*** SUPPLIED DATA ***
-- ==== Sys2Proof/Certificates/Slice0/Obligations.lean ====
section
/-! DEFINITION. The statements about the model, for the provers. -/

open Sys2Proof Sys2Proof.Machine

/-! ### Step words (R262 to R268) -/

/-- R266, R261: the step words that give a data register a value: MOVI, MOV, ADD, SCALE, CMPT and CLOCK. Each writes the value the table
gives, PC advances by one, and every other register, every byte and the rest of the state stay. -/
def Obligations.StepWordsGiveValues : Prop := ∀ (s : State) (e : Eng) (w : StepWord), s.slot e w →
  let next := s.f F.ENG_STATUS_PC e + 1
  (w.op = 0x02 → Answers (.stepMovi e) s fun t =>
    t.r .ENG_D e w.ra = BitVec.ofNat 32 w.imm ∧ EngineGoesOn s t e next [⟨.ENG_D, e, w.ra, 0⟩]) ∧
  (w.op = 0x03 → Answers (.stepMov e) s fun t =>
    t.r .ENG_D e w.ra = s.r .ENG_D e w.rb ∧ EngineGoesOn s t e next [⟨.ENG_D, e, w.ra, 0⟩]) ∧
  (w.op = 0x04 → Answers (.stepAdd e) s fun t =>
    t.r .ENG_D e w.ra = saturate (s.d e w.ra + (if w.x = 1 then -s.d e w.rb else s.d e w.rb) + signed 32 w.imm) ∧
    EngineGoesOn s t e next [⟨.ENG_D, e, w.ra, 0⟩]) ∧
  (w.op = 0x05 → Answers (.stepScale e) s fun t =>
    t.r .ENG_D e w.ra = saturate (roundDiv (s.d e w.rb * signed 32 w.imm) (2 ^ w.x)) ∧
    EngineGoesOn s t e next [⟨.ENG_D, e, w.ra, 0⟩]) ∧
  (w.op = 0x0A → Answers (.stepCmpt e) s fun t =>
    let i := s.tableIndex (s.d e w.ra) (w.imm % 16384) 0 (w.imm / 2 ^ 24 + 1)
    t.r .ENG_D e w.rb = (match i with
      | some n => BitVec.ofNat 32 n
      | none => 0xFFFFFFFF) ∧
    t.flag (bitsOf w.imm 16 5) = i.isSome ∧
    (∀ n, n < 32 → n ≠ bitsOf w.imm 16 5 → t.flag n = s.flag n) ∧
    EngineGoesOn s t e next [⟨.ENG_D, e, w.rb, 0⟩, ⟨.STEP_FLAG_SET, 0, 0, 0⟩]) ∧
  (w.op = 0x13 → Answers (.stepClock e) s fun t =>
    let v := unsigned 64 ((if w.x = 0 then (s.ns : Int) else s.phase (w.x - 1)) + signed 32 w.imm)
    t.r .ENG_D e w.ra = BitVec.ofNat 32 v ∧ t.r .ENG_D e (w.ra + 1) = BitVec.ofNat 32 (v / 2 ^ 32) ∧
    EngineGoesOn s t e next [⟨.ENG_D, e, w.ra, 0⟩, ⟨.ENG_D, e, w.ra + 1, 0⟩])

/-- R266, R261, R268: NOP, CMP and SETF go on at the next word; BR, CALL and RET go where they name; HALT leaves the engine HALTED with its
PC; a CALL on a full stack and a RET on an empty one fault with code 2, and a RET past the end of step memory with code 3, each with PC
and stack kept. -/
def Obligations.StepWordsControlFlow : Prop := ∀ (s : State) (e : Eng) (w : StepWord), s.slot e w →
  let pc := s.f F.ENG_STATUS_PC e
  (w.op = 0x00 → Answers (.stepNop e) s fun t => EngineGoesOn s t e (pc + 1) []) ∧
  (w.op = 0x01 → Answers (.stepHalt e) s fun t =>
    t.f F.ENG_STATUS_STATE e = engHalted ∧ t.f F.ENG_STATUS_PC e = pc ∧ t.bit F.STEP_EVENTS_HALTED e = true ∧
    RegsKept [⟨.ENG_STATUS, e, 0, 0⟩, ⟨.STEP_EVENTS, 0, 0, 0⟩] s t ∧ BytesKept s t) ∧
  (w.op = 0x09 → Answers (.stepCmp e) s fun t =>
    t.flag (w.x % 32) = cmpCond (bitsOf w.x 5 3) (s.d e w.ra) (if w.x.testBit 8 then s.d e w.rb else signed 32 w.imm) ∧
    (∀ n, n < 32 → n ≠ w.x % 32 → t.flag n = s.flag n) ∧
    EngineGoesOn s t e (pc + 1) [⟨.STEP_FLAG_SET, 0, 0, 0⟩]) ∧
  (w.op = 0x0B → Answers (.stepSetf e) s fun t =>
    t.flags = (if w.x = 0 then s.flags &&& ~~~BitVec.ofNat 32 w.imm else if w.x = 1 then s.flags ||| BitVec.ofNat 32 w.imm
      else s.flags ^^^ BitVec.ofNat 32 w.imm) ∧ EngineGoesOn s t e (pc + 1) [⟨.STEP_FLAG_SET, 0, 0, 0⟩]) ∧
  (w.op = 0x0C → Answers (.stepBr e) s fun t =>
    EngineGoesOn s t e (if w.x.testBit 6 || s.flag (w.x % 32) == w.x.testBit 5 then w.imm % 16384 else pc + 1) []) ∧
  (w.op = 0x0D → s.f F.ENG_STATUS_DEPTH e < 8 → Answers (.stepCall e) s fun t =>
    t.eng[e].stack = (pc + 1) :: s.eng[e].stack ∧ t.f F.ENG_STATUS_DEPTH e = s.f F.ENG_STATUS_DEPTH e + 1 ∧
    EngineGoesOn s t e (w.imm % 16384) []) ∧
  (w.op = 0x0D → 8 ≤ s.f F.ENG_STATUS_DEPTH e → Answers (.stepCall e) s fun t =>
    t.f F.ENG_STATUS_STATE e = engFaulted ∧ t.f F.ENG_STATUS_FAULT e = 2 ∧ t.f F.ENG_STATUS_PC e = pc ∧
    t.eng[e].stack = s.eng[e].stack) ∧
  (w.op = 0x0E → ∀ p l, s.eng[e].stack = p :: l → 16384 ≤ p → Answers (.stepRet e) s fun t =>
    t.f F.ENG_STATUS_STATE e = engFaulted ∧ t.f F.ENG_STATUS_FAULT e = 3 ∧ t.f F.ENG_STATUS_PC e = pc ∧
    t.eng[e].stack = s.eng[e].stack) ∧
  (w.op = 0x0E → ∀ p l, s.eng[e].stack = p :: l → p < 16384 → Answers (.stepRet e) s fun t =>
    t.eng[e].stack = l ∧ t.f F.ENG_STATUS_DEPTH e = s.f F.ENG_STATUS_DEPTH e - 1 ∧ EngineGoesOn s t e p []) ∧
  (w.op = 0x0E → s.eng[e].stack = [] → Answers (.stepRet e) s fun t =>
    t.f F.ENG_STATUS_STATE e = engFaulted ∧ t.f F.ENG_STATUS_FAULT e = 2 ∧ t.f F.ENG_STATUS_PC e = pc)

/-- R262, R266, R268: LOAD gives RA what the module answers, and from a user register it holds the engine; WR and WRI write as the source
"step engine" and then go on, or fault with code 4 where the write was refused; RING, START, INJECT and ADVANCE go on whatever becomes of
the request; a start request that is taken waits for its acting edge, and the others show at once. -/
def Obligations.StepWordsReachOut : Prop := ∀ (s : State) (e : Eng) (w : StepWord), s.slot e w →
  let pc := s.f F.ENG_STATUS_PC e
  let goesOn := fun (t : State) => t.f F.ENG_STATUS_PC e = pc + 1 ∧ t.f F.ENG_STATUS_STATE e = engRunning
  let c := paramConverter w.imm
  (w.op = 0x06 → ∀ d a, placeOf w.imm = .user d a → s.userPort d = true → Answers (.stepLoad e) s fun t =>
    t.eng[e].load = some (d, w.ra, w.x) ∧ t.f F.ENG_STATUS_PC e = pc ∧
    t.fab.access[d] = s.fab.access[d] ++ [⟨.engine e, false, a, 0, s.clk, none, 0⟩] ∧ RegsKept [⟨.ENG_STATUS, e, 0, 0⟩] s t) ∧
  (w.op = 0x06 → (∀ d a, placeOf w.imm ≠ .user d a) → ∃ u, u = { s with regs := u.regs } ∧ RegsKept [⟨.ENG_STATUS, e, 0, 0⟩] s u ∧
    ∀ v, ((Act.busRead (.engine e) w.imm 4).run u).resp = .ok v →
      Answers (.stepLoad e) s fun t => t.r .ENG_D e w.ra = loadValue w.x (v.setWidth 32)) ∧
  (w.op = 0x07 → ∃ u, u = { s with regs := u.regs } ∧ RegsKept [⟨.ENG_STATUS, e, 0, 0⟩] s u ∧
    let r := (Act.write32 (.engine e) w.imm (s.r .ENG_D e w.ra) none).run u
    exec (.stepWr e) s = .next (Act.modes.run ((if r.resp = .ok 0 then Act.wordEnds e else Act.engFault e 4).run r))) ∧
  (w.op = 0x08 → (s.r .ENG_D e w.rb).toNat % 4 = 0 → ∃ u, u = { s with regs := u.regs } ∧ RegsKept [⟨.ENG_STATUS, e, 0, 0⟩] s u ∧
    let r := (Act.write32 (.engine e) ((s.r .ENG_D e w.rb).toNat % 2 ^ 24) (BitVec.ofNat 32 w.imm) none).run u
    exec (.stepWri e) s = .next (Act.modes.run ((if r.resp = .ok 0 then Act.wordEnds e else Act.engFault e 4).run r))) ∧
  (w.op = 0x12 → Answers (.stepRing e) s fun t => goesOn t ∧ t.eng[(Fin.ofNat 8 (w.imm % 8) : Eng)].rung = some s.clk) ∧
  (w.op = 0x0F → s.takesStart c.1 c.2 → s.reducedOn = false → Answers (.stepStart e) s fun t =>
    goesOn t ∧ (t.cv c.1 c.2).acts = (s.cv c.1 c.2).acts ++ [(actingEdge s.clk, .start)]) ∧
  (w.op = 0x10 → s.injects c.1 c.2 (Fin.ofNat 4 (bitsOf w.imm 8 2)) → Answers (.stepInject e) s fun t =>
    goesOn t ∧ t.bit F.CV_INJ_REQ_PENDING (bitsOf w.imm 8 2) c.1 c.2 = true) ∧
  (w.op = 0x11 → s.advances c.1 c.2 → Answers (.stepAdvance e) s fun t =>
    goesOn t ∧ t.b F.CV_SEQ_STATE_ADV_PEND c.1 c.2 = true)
*** End of SUPPLIED DATA ***
### WORK REQUEST
Reproduce only the lines above spanning from the line containing "goesOn t ∧ (t.cv" through the line containing "(w.op = 0x11", word for word.

### WRITTEN RESPONSE
    goesOn t ∧ (t.cv c.1 c.2).acts = (s.cv c.1 c.2).acts ++ [(actingEdge s.clk, .start)]) ∧
  (w.op = 0x10 → s.injects c.1 c.2 (Fin.ofNat 4 (bitsOf w.imm 8 2)) → Answers (.stepInject e) s fun t =>
    goesOn t ∧ t.bit F.CV_INJ_REQ_PENDING (bitsOf w.imm 8 2) c.1 c.2 = true) ∧
  (w.op = 0x11 → s.advances c.1 c.2 → Answers (.stepAdvance e) s fun t =>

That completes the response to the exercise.